- INPUT DATA
-- ==== Sys2Proof/Machine/Agents.lean ====
section
/-! DEFINITION. The steps of the agents (00_scope.md R4, 70_reset_and_hazards.md R249), and the placing of a command word
for the sequencer's next turn. -/

namespace Sys2Proof.Machine

/-- `Execute(LW)` and completion (R104): the command the latched word decodes to (R82), or the illegal command (R107). -/
def State.runLatched (s : State) : Host.Outcome State Fault Refusal :=
  match decode s.latch.lw with
  | .command i => exec i s
  | .illegal _ => execIllegal s

/-- The sequencer's turn (R104): enabled exactly when `SEQ` = RUN; an idle block waits (R222, A7). -/
def State.sequencerTurn (s : State) : Host.Outcome State Fault Refusal :=
  match s.seq with
  | .idle => .next s
  | .run  => s.runLatched

/-- One atomic step of an agent (R249). -/
def State.agentStep (s : State) : Event → Host.Outcome State Fault Refusal
  | .host a      => s.hostAccess a
  | .sequencer   => s.sequencerTurn
  | .rngAnswer v => .next (s.rngAnswer v)
  | .hardReset   => .next s.hardReset

/-- The next agent's step: the oldest coming event; with none, the sequencer's turn (A1). -/
def State.nextStep (s : State) : Host.Outcome State Fault Refusal :=
  match s.inputs with
  | []        => s.sequencerTurn
  | ev :: rest => State.agentStep { s with inputs := rest } ev

/-- The block with command word `w` accepted (R103) and the sequencer to move next (A12). -/
def State.placeCommand (s : State) (w : Word) : State :=
  State.accept { s with inputs := .sequencer :: s.inputs } w

end Sys2Proof.Machine
end

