-- ==== Sys2Proof/Safety.lean ====
section
/-! DEFINITION. What holds of every state a run can reach: the key invariant of 10_state.md R44 and the invariants of the
status, sequencer, buffers and draws; the initial states; reachability. -/

namespace Sys2Proof.Machine

/-- The key invariant (R44), word for word. -/
structure KeyInv (k : KeyRegs) : Prop where
  primeP   : k.p.toNat.Prime
  primeQ   : k.q.toNat.Prime
  distinct : k.p.toNat ≠ k.q.toNat
  modulus  : k.n.toNat = k.p.toNat * k.q.toNat
  large    : 255 < k.n.toNat
  totient  : k.phi.toNat = (k.p.toNat - 1) * (k.q.toNat - 1)
  coprime  : Nat.gcd k.e.toNat k.phi.toNat = 1
  eRange   : 1 < k.e.toNat ∧ k.e.toNat < k.phi.toNat
  inverse  : k.e.toNat * k.d.toNat % k.phi.toNat = 1
  dRange   : k.d.toNat < k.phi.toNat

/-- The invariant of the block. Each field names its rule. -/
structure Inv (s : State) : Prop where
  /-- Canonical buffers, so that equal contents are equal data (R48, A8). -/
  memWf    : s.mem.wf
  /-- No entry at or above MSG_MAX is written (R38 to R40, R63). -/
  memRange : s.mem.inRange s.cfg.msgMax
  /-- `SEQ` = RUN exactly when `STATUS.BUSY` = 1 (R42). -/
  seqBusy  : s.seq = .run ↔ s.status.busy = true
  /-- `BUSY` = 1 and `DONE` = 1 never hold together (R25). -/
  busyDone : ¬ (s.status.busy = true ∧ s.status.done = true)
  /-- No error is recorded while a command is in flight (R30, R103). -/
  busyOk   : s.status.busy = true → s.status.errcode = .ok
  /-- `LAST_OP` is the opcode field of the last accepted word (R31, R33). -/
  lastOp   : s.status.lastOp = opcodeField s.cmd
  /-- While a command is in flight the latches hold its word (R41, R33). -/
  latched  : s.status.busy = true → s.latch.lw = s.cmd ∧ s.latch.lop = opcodeField s.cmd
  /-- While `KEY_VALID` = 1 the key registers satisfy R44 (R28). -/
  key      : s.status.keyValid = true → KeyInv s.keys
  /-- One command consumes at most KEYGEN_MAX_DRAWS draws (R173). -/
  drawsMax : s.draws.toNat ≤ s.cfg.maxDraws
  /-- The draws received stay within the bound (R173). -/
  answers  : s.rngAnswers.length ≤ s.cfg.maxDraws
  /-- Only a `KEYGEN_RAND` in flight holds draws (R47, R172). -/
  drawing  : s.rngAnswers ≠ [] → s.inFlight .keygenRand = true

/-- The states a run can begin in: the state after reset, for any instance of the hardware (R7, R22) and any sequence of
steps the agents will take (R249). -/
def Initial (s : State) : Prop :=
  ∃ (p : Params) (evs : List Event), s = { State.reset with cfg := p, inputs := evs }

/-- A state some run from an initial state reaches. -/
inductive Reachable : State → Prop
  | start {s : State} (h : Initial s) : Reachable s
  | next {s t : State} (h : Reachable s) (hs : step s = .next t) : Reachable t

/-! ## The words of the claims -/

/-- `s` with one more event before the ones it holds: the step that comes next is `ev` (R249). -/
def State.upNext (s : State) (ev : Event) : State := { s with inputs := ev :: s.inputs }

/-- The next step is a reset: the platform's (R230), or a host write to `CTRL` with bit 1 set (R231). -/
def ResetNext (s : State) : Prop :=
  s.inputs.head? = some .hardReset ∨
    ∃ v : Word, v.getLsbD 1 = true ∧ s.inputs.head? = some (.host (.write 0x010#18 v))

/-- The next step is a host write of `w` to `CMD` (R102). -/
def CmdWriteNext (s : State) (w : Word) : Prop := s.inputs.head? = some (.host (.write 0x028#18 w))

/-- The next step is the sequencer's and the command in flight is `i` (R104). -/
def Runs (s : State) (i : Instr) : Prop :=
  (s.inputs = [] ∨ s.inputs.head? = some .sequencer) ∧ s.seq = .run ∧ decode s.latch.lw = .command i

/-- The completion flags of R104 with outcome `code`; `OVR` and `LAST_OP` are not written by a completion. -/
def Ended (s t : State) (code : ErrCode) : Prop :=
  t.status.busy = false ∧ t.status.done = true ∧ t.status.errcode = code ∧ t.status.ovr = s.status.ovr ∧
    t.status.lastOp = s.status.lastOp ∧ t.seq = .idle ∧ t.donePend = true

/-- The idle block `s` accepts the word `w` (R103) and the sequencer's next turn ends it in `t` (R104). -/
def IssuedAndEnded (s : State) (w : Word) (t : State) : Prop :=
  ∃ u, step (s.upNext (.host (.write 0x028#18 w))) = .next u ∧ step (u.upNext .sequencer) = .next t

/-- What no command writes: the parameters, the interrupt enable, the command word, the operand registers and the
latches (R33, R34, R36, R41). -/
def HostSideKept (s t : State) : Prop :=
  t.cfg = s.cfg ∧ t.irqEn = s.irqEn ∧ t.cmd = s.cmd ∧ t.opa = s.opa ∧ t.opb = s.opb ∧ t.opc = s.opc ∧
    t.msgLen = s.msgLen ∧ t.latch = s.latch

/-- What only a key generation writes: the key registers, `DRAWS` and `KEY_VALID` (R28, R37, R43). -/
def KeysKept (s t : State) : Prop :=
  t.keys = s.keys ∧ t.draws = s.draws ∧ t.status.keyValid = s.status.keyValid

/-- Every entry of every buffer reads as before, written or unwritten (R38 to R40, R48). -/
def EntriesKept (s t : State) : Prop :=
  ∀ i, bufGet t.mem.msg i = bufGet s.mem.msg i ∧ bufGet t.mem.ct i = bufGet s.mem.ct i ∧
    bufGet t.mem.dec i = bufGet s.mem.dec i

/-- A prime in the candidate range of the random draws (R7). -/
def drawnPrime (p : Nat) : Prop := p.Prime ∧ 100 ≤ p ∧ p ≤ 1000

/-- A draw the loops reject and count (R173): in range, and composite or, once the first prime `p` is found, equal to
it; `p` is 0 in the first loop. -/
def rejectedDraw (p : Nat) (r : Word) : Prop :=
  100 ≤ r.toNat ∧ r.toNat ≤ 1000 ∧ (¬ r.toNat.Prime ∨ (p ≠ 0 ∧ r.toNat = p))

/-- `k` is the key of the primes `p`, `q` (R170, R177, R179, R180): e is the first value from 3 up that is coprime with φ,
and d its inverse modulo φ. -/
def KeyOf (p q : Nat) (k : KeyRegs) : Prop :=
  k.p.toNat = p ∧ k.q.toNat = q ∧ k.n.toNat = p * q ∧ k.phi.toNat = (p - 1) * (q - 1) ∧
    3 ≤ k.e.toNat ∧ k.e.toNat < k.phi.toNat ∧ Nat.gcd k.e.toNat k.phi.toNat = 1 ∧
    (∀ c, 3 ≤ c → c < k.e.toNat → Nat.gcd c k.phi.toNat ≠ 1) ∧
    k.e.toNat * k.d.toNat % k.phi.toNat = 1 ∧ k.d.toNat < k.phi.toNat

/-- The key registers as a failure leaves them (R178): the four values computed so far, `KEY_E` = `KEY_D` = 0. -/
def KeyFailedAs (p q n phi : Nat) (k : KeyRegs) : Prop :=
  k.p.toNat = p ∧ k.q.toNat = q ∧ k.n.toNat = n ∧ k.phi.toNat = phi ∧ k.e = 0#64 ∧ k.d = 0#64

/-- Two outcomes of a step are the same but for a change `f` of the next state. -/
def SameOutcome (f : State → State) (a b : Host.Outcome State Fault Refusal) : Prop :=
  match a, b with
  | .next t, .next u     => u = f t
  | .fault x, .fault y   => x = y
  | .refused x, .refused y => x = y
  | _, _                 => False

end Sys2Proof.Machine
end

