-- ==== Sys2Proof/Tests/Slice0.lean ====
section
/-! SUPPORT. Tests. The expected values are the spec's own (the rule, corner table or vector each comment names). The
`test_witness_…` theorems show, for each obligation with hypotheses, concrete states and operands that meet them. -/

namespace Sys2Proof.Tests

open Sys2Proof Sys2Proof.Machine

/-! ## Helpers -/

/-- A block after reset with MSG_MAX = 16 and KEYGEN_MAX_DRAWS = 6. -/
def block : State := { State.reset with cfg := ⟨15, 4⟩ }

/-- The block with the three operand registers set. -/
def operands (a b c : Word) : State := { block with opa := a, opb := b, opc := c }

/-- The key of (101, 103) (44_keygen.md R183). -/
def key101 : KeyRegs := ⟨101#64, 103#64, 10403#64, 10200#64, 7#64, 8743#64⟩

/-- The block with that key and MSG_LEN = `len`. -/
def keyed (len : Word) : State :=
  { block with
    keys := key101, status := { block.status with keyValid := true },
    msgLen := len }

/-- The command `i` accepted by `s`. -/
def issued (s : State) (i : Instr) : State := s.accept (encode i)

/-- A next state that meets `p`. -/
def nextWith (o : Host.Outcome State Fault Refusal) (p : State → Bool) : Bool :=
  match o with
  | .next t => p t
  | _       => false

/-! ## Well-formedness: each check refuses an ill-formed term -/

theorem test_wf_refuses_reserved_bits : CommandWord.wf 0x101#64 = false := by decide
theorem test_wf_refuses_reserved_bits_alone : CommandWord.reservedClear 0x101#64 = false := by decide
theorem test_wf_refuses_unassigned_opcode : CommandWord.opcodeAssigned 0x9#64 = false := by decide
theorem test_wf_accepts_the_last_opcode : CommandWord.wf 0x8#64 = true := by decide
theorem test_script_refuses_undefined_label :
    programWf [plain (.bnz (.reg .status) 1#64 (.named "L"))] = false := by decide
theorem test_script_refuses_duplicate_label :
    programWf [⟨[.named "L"], .rd (.reg .res)⟩, ⟨[.named "L"], .rd (.reg .id)⟩] = false := by decide
theorem test_script_refuses_index_outside_window : programWf [plain (.rd (.msg 8192))] = false := by decide
theorem test_script_accepts_wait : programWf (Pseudo.wait.expand 0) = true := by decide

/-! ## Decoding: the words of R83 written out field by field, RSVD [63:8] then OPCODE [7:0] (R80) -/

theorem test_decode_nop : decode (0#56 ++ 0b00000000#8) = .command .nop := by decide
theorem test_decode_prime_test : decode (0#56 ++ 0b00000001#8) = .command .primeTest := by decide
theorem test_decode_gcd : decode (0#56 ++ 0b00000010#8) = .command .gcd := by decide
theorem test_decode_modinv : decode (0#56 ++ 0b00000011#8) = .command .modinv := by decide
theorem test_decode_modexp : decode (0#56 ++ 0b00000100#8) = .command .modexp := by decide
theorem test_decode_keygen_rand : decode (0#56 ++ 0b00000101#8) = .command .keygenRand := by decide
theorem test_decode_keygen_forced : decode (0#56 ++ 0b00000110#8) = .command .keygenForced := by decide
theorem test_decode_encrypt : decode (0#56 ++ 0b00000111#8) = .command .encrypt := by decide
theorem test_decode_decrypt : decode (0#56 ++ 0b00001000#8) = .command .decrypt := by decide
theorem test_decode_top_reserved_bit : decode (1#1 ++ 0#55 ++ 0b00000010#8) = .illegal .reservedBits := by decide
theorem test_decode_low_reserved_bit : decode (1#56 ++ 0b00000001#8) = .illegal .reservedBits := by decide
theorem test_decode_last_opcode : decode (0#56 ++ 0b11111111#8) = .illegal .unassignedOpcode := by decide
theorem test_decode_table_word : decodeTableWord 64 3 = some .modinv ∧ decodeTableWord 64 9 = none := by decide

/-! ## Commands: two small tests each, one step -/

/-- 95 "after reset, `wr CMD, 0x0`; completion". -/
theorem test_nop_status : nextWith (exec .nop (issued block .nop)) (fun t => t.status.word == 2#64 && t.donePend) = true := by
  decide +kernel

/-- R132: 961 = 31², the bound is inclusive. -/
theorem test_prime_square : nextWith (exec .primeTest (issued (operands 961#64 0#64 0#64) .primeTest))
    (fun t => t.res == 0#64) = true := by decide +kernel

/-- R132: the largest prime in the draw range. -/
theorem test_prime_997 : nextWith (exec .primeTest (issued (operands 997#64 0#64 0#64) .primeTest))
    (fun t => t.res == 1#64) = true := by decide +kernel

/-- R142, and `STATUS` of 95. -/
theorem test_gcd : nextWith (exec .gcd (issued (operands 1071#64 462#64 0#64) .gcd))
    (fun t => t.res == 21#64 && t.status.word == 0x00020002#64) = true := by decide +kernel

/-- R142: the largest operand. -/
theorem test_gcd_wide : nextWith (exec .gcd (issued (operands 0xFFFFFFFFFFFFFFFF#64 0x7FFFFFFFFFFFFFFF#64 0#64) .gcd))
    (fun t => t.res == 1#64) = true := by decide +kernel

/-- 95 2.3: the widest inverse. -/
theorem test_modinv_wide : nextWith (exec .modinv (issued (operands 3#64 18446743970630336620#64 0#64) .modinv))
    (fun t => t.res == 12297829313753557747#64) = true := by decide +kernel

- EXERCISE DETAILS
Output the lines above between the one holding "def HostSideKept (s" and the one holding "key registers as", inclusive, with nothing before or after them.

- TASK RESPONSE
def HostSideKept (s t : State) : Prop :=
  t.cfg = s.cfg ∧ t.irqEn = s.irqEn ∧ t.cmd = s.cmd ∧ t.opa = s.opa ∧ t.opb = s.opb ∧ t.opc = s.opc ∧
    t.msgLen = s.msgLen ∧ t.latch = s.latch

/-- What only a key generation writes: the key registers, `DRAWS` and `KEY_VALID` (R28, R37, R43). -/
def KeysKept (s t : State) : Prop :=
  t.keys = s.keys ∧ t.draws = s.draws ∧ t.status.keyValid = s.status.keyValid

/-- Every entry of every buffer reads as before, written or unwritten (R38 to R40, R48). -/
def EntriesKept (s t : State) : Prop :=
  ∀ i, bufGet t.mem.msg i = bufGet s.mem.msg i ∧ bufGet t.mem.ct i = bufGet s.mem.ct i ∧
    bufGet t.mem.dec i = bufGet s.mem.dec i

/-- A prime in the candidate range of the random draws (R7). -/
def drawnPrime (p : Nat) : Prop := p.Prime ∧ 100 ≤ p ∧ p ≤ 1000

/-- A draw the loops reject and count (R173): in range, and composite or, once the first prime `p` is found, equal to
it; `p` is 0 in the first loop. -/
def rejectedDraw (p : Nat) (r : Word) : Prop :=
  100 ≤ r.toNat ∧ r.toNat ≤ 1000 ∧ (¬ r.toNat.Prime ∨ (p ≠ 0 ∧ r.toNat = p))

/-- `k` is the key of the primes `p`, `q` (R170, R177, R179, R180): e is the first value from 3 up that is coprime with φ,
and d its inverse modulo φ. -/
def KeyOf (p q : Nat) (k : KeyRegs) : Prop :=
  k.p.toNat = p ∧ k.q.toNat = q ∧ k.n.toNat = p * q ∧ k.phi.toNat = (p - 1) * (q - 1) ∧
    3 ≤ k.e.toNat ∧ k.e.toNat < k.phi.toNat ∧ Nat.gcd k.e.toNat k.phi.toNat = 1 ∧
    (∀ c, 3 ≤ c → c < k.e.toNat → Nat.gcd c k.phi.toNat ≠ 1) ∧
    k.e.toNat * k.d.toNat % k.phi.toNat = 1 ∧ k.d.toNat < k.phi.toNat

/-- The key registers as a failure leaves them (R178): the four values computed so far, `KEY_E` = `KEY_D` = 0. -/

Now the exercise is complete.